> [Action item] Below are entries. Pull out all lines containing "Instr".

> [Data excerpts]
========

-- ==== Sys2Proof/Safety.lean ====
section
/-! DEFINITION. The terms of the statements: what the target and the collaborators are in a state, how a command can end, what an
operation list does to the reference target, the states a command passes through while it waits, what the trace, `SEQ_PC` and the
target say of its micro-program, and the invariant of the machine. -/

namespace Sys2Proof.Machine

/-- How the bus side answers transaction `k` of the next command, counted from 0. -/
def State.replyAt (s : State) (k : Nat) : Reply := s.replies.getD k {}

/-- The bus side answers at once, with success. -/
abbrev Reply.acks (x : Reply) : Prop := x.delay = 0 ∧ x.result = .ack

/-- The bus side answers at once, with a failure whose bytes landed as `l` says. -/
abbrev Reply.nacks (x : Reply) (l : List Bool) : Prop := x.delay = 0 ∧ x.result = .nack l

/-- The first `n` transactions of the next command succeed at once. -/
abbrev State.acks (s : State) (n : Nat) : Prop := ∀ k < n, (s.replyAt k).acks

/-- The target's registers when transaction `k` of the next command is served, if no transaction before it writes: what they are now,
with every change the target makes by itself until then (R20 (3), R61). -/
def State.targetAt (s : State) : Nat → Memory
  | 0 => Memory.selfChange s.target (s.replyAt 0).selfChanges
  | k + 1 => Memory.selfChange (s.targetAt k) (s.replyAt (k + 1)).selfChanges

/-- The target is the reference target of R78 and every collaborator answers at once: no listed answer differs from that. -/
abbrev State.onReference (s : State) : Prop := (∀ x ∈ s.replies, x = {}) ∧ (∀ x ∈ s.timer, x = {})

/-- Every collaborator answers every request, with success or failure, however late (R264's premise). -/
abbrev State.allAnswer (s : State) : Prop := (∀ x ∈ s.replies, x.result ≠ .never) ∧ (∀ x ∈ s.timer, x.returns = true)

/-- Every answer to come, of the bus side and of the timer, comes at once. -/
abbrev State.noDelay (s : State) : Prop := (∀ x ∈ s.replies, x.delay = 0) ∧ (∀ x ∈ s.timer, x.delay = 0)

/-- The same machine whose collaborators give the same answers, each of them at once. -/
def State.prompt (s : State) : State :=
  { s with replies := s.replies.map (fun x => { x with delay := 0 }), timer := s.timer.map (fun x => { x with delay := 0 }) }

/-- No reset is among the host's accesses to come. -/
abbrev State.noReset (s : State) : Prop := ∀ landed, Input.reset landed ∉ s.inputs

/-- In this step a reset cuts off the command in progress `r`, which waits (R45). -/
def State.cutOff (s : State) (r : Running) : Bool :=
  !r.ready s && match s.inputs with
    | .reset _ :: _ => true
    | .cmd _ :: _ => false
    | .arg _ :: _ => false
    | .dbuf _ _ :: _ => false
    | .read _ :: _ => false
    | [] => false

/-- The states that command `i`, started in `s`, passes through: the one in which `exec` answers and, as long as the command waits
there, the one after each later step, until it ends or a reset cuts it off (R35, R41, R264). -/
inductive Along (i : Instr) (s : State) : State → Prop where
  | first {t : State} (h : exec i s = .next t) : Along i s t
  | later {t u : State} {r : Running} (h : Along i s t) (hr : t.run = some r) (hc : t.cutOff r = false) (hs : step t = .next u) :
      Along i s u

/-- A command that ended: its `STATUS` and `SEQ_PC`, with everything no command writes as it was (R23, R30), and the traces of the
commands before it joined to the history (R36). -/
structure Ended (s t : State) (st : Status) (pc : BitVec 8) : Prop where
  status : t.status = st
  seqPc : t.seqPc = pc
  run : t.run = none
  cfg : t.cfg = s.cfg
  cmd : t.cmd = s.cmd
  arg : t.arg = s.arg
  inputs : t.inputs = s.inputs
  seen : t.seen = s.seen
  history : t.history = s.history ++ s.trace

/-- `STATUS` after a completion without exception: 0x02, or 0x12 after a write, beside `INITED` (R29). -/
def State.okStatus (s : State) (wrote : Bool) : Status := ⟨false, true, .ok, wrote, s.status.inited, false⟩

/-- `STATUS` after a completion with an exception, beside `INITED` (R29, R256). -/
def State.errStatus (s : State) (e : ErrCode) (wrote failw : Bool) : Status := ⟨false, true, e, wrote, s.status.inited, failw⟩

/-- A command rejected before anything started (R94, R251, R252): the exception's code, an empty trace, and nothing else. -/
structure Rejected (s t : State) (e : ErrCode) : Prop where
  ended : Ended s t (s.errStatus e false false) 0
  trace : t.trace = []
  res : t.res = s.res
  dbuf : t.dbuf = s.dbuf
  tmp : t.tmp = s.tmp
  replies : t.replies = s.replies
  timer : t.timer = s.timer
  memory : ∀ x, Memory.byte t.target x = Memory.byte s.target x

/-- A command without bus traffic that put `v` into `RES` (R150 to R156, R176). -/
structure PureEnds (s t : State) (v : Int) : Prop where
  ended : Ended s t (s.okStatus false) 0
  res : t.res.toInt = v
  trace : t.trace = []
  dbuf : t.dbuf = s.dbuf
  tmp : t.tmp = s.tmp
  replies : t.replies = s.replies
  timer : t.timer = s.timer
  memory : ∀ x, Memory.byte t.target x = Memory.byte s.target x

/-- A command whose one transaction is a read of `n` bytes at `a`, and that read succeeded. `RES` and `DBUF` are said apart. -/
structure ReadEnds (s t : State) (a : Byte) (n : Nat) : Prop where
  ended : Ended s t (s.okStatus false) 1
  trace : t.trace = [.rd a n (Memory.span (s.targetAt 0) a.toNat n)]
  tmp : t.tmp = s.tmp
  replies : t.replies = s.replies.drop 1
  timer : t.timer = s.timer
  memory : ∀ x, Memory.byte t.target x = Memory.byte (s.targetAt 0) x

/-- A command whose first transaction is a read of `n` bytes at `a`, and that read failed (R250, R256). -/
structure ReadFails (s t : State) (a : Byte) (n : Nat) : Prop where
  ended : Ended s t (s.errStatus .busError false false) 0
  trace : t.trace = [.rdFail a n]
  res : t.res = s.res
  dbuf : t.dbuf = s.dbuf
  tmp : t.tmp = s.tmp
  replies : t.replies = s.replies.drop 1
  timer : t.timer = s.timer
  memory : ∀ x, Memory.byte t.target x = Memory.byte (s.targetAt 0) x

/-- A command whose one transaction is a write of `bytes` at `a`, and that write succeeded: byte `k` went to the register at
`a + k` (R62), and every register outside the span is as it was. -/
structure WriteEnds (s t : State) (a : Byte) (bytes : List Byte) : Prop where
  ended : Ended s t (s.okStatus true) 1
  trace : t.trace = [.wr a bytes]
  res : t.res = s.res
  dbuf : t.dbuf = s.dbuf
  tmp : t.tmp = s.tmp
  replies : t.replies = s.replies.drop 1
  timer : t.timer = s.timer
  stored : ∀ k (h : k < bytes.length), Memory.byte t.target (a.toNat + k) = bytes[k]
  memory : ∀ x, x < a.toNat ∨ a.toNat + bytes.length ≤ x → Memory.byte t.target x = Memory.byte (s.targetAt 0) x

/-- A command whose one transaction is a write of `bytes` at `a`, and that write failed: each register addressed holds its old byte
or the byte sent (R262), every other one what it held. -/
structure WriteFails (s t : State) (a : Byte) (bytes : List Byte) : Prop where
  ended : Ended s t (s.errStatus .busError false true) 0
  trace : t.trace = [.wrFail a bytes]
  res : t.res = s.res
  dbuf : t.dbuf = s.dbuf
  tmp : t.tmp = s.tmp
  replies : t.replies = s.replies.drop 1
  timer : t.timer = s.timer
  drawn : ∀ k (h : k < bytes.length), Memory.byte t.target (a.toNat + k) = bytes[k]
    ∨ Memory.byte t.target (a.toNat + k) = Memory.byte (s.targetAt 0) (a.toNat + k)
  memory : ∀ x, x < a.toNat ∨ a.toNat + bytes.length ≤ x → Memory.byte t.target x = Memory.byte (s.targetAt 0) x

/-- The byte the read half of a command's read-modify-write of `a` returns. -/
def State.oldByte (s : State) (a : Byte) : Byte := Memory.byte (s.targetAt 0) a.toNat

/-- A command whose micro-program is one read-modify-write of register `a`, completed: the byte written is `new` of the byte read,
the write is issued whatever the byte (R17), and every other register is as it was when the write was served. -/
structure RmwEnds (s t : State) (a : Byte) (new : Byte → Byte) : Prop where
  ended : Ended s t (s.okStatus true) 1
  trace : t.trace = [.rd a 1 [s.oldByte a], .wr a [new (s.oldByte a)]]
  tmp : t.tmp = s.oldByte a
  res : t.res = s.res
  dbuf : t.dbuf = s.dbuf
  replies : t.replies = s.replies.drop 2
  timer : t.timer = s.timer
  stored : Memory.byte t.target a.toNat = new (s.oldByte a)
  memory : ∀ x, x ≠ a.toNat → Memory.byte t.target x = Memory.byte (s.targetAt 1) x

/-- The same command when its write failed: `FAILW`, and the register holds its old byte or the byte sent (R250, R262). -/
structure RmwWriteFails (s t : State) (a : Byte) (new : Byte → Byte) : Prop where
  ended : Ended s t (s.errStatus .busError false true) 0
  trace : t.trace = [.rd a 1 [s.oldByte a], .wrFail a [new (s.oldByte a)]]
  tmp : t.tmp = s.oldByte a
  res : t.res = s.res
  dbuf : t.dbuf = s.dbuf
  replies : t.replies = s.replies.drop 2
  timer : t.timer = s.timer
  drawn : Memory.byte t.target a.toNat = new (s.oldByte a)
    ∨ Memory.byte t.target a.toNat = Memory.byte (s.targetAt 1) a.toNat
  memory : ∀ x, x ≠ a.toNat → Memory.byte t.target x = Memory.byte (s.targetAt 1) x

/-- What a command does whose micro-program is one read-modify-write of register `a` with `new`: it completes when both transactions
succeed, ends with `BusError` and no write when the read fails, and with `BusError` and `FAILW` when the write fails. -/
def RunsRmw (i : Instr) (s : State) (a : Byte) (new : Byte → Byte) : Prop :=
  (s.acks 2 → ∃ t, exec i s = .next t ∧ RmwEnds s t a new)
    ∧ (∀ l, (s.replyAt 0).nacks l → ∃ t, exec i s = .next t ∧ ReadFails s t a 1)
    ∧ (∀ l, s.acks 1 → (s.replyAt 1).nacks l → ∃ t, exec i s = .next t ∧ RmwWriteFails s t a new)

/-- What a command does whose micro-program is one read of `n` bytes at `a` and that turns the bytes into `v` in `RES`: it completes
when the read succeeds, and ends with `BusError` and `RES` unchanged when it fails. -/
def ReadsIntoRes (i : Instr) (s : State) (a : Byte) (n : Nat) (v : Int) : Prop :=
  (s.acks 1 → ∃ t, exec i s = .next t ∧ ReadEnds s t a n ∧ t.dbuf = s.dbuf ∧ t.res.toInt = v)
    ∧ (∀ l, (s.replyAt 0).nacks l → ∃ t, exec i s = .next t ∧ ReadFails s t a n)

/-- Byte `k` of the span at `a` when the first transaction of the next command is served, as a number. -/
def State.firstRead (s : State) (a : Byte) (k : Nat) : Nat := (Memory.byte (s.targetAt 0) (a.toNat + k)).toNat

/-- The 12-bit value of the span at `a` (R151): the second byte added whole. -/
def State.read12 (s : State) (a : Byte) : Nat := 16 * s.firstRead a 0 + s.firstRead a 1

/-- One register operation of a sequence: a read-modify-write or a blind write of one byte (R17, R210). -/
inductive RegOp where
  | patch (addr keep orBits : Byte)
  | store (addr value : Byte)
  deriving DecidableEq, Repr

/-- The `setBit` of R131 as a register operation. -/
def RegOp.setBit (addr : Byte) (bit : Fin 8) (v : Bool) : RegOp :=
  if v then .patch addr 0xFF#8 (BitVec.twoPow 8 bit) else .patch addr (~~~BitVec.twoPow 8 bit) 0#8

/-- The byte `b` with one bit at a level, the other seven as they are (R131). -/
def withBit (b : Byte) (bit : Nat) (v : Bool) : Byte :=
  if v then b ||| BitVec.twoPow 8 bit else b &&& ~~~BitVec.twoPow 8 bit

/-- The entry of a micro-program that is this register operation (R210). -/
def RegOp.entry : RegOp → Entry
  | .patch a keep orBits => .rmw a keep orBits
  | .store a v => .wr a [v]

/-- The lines of a micro-program that are these register operations, in order (R210). -/
def linesOf (ops : List RegOp) : List Line := ops.map (fun op => { entry := op.entry })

========

> [Worked solution]
inductive Along (i : Instr) (s : State) : State → Prop where
def RunsRmw (i : Instr) (s : State) (a : Byte) (new : Byte → Byte) : Prop :=
def ReadsIntoRes (i : Instr) (s : State) (a : Byte) (n : Nat) (v : Int) : Prop :=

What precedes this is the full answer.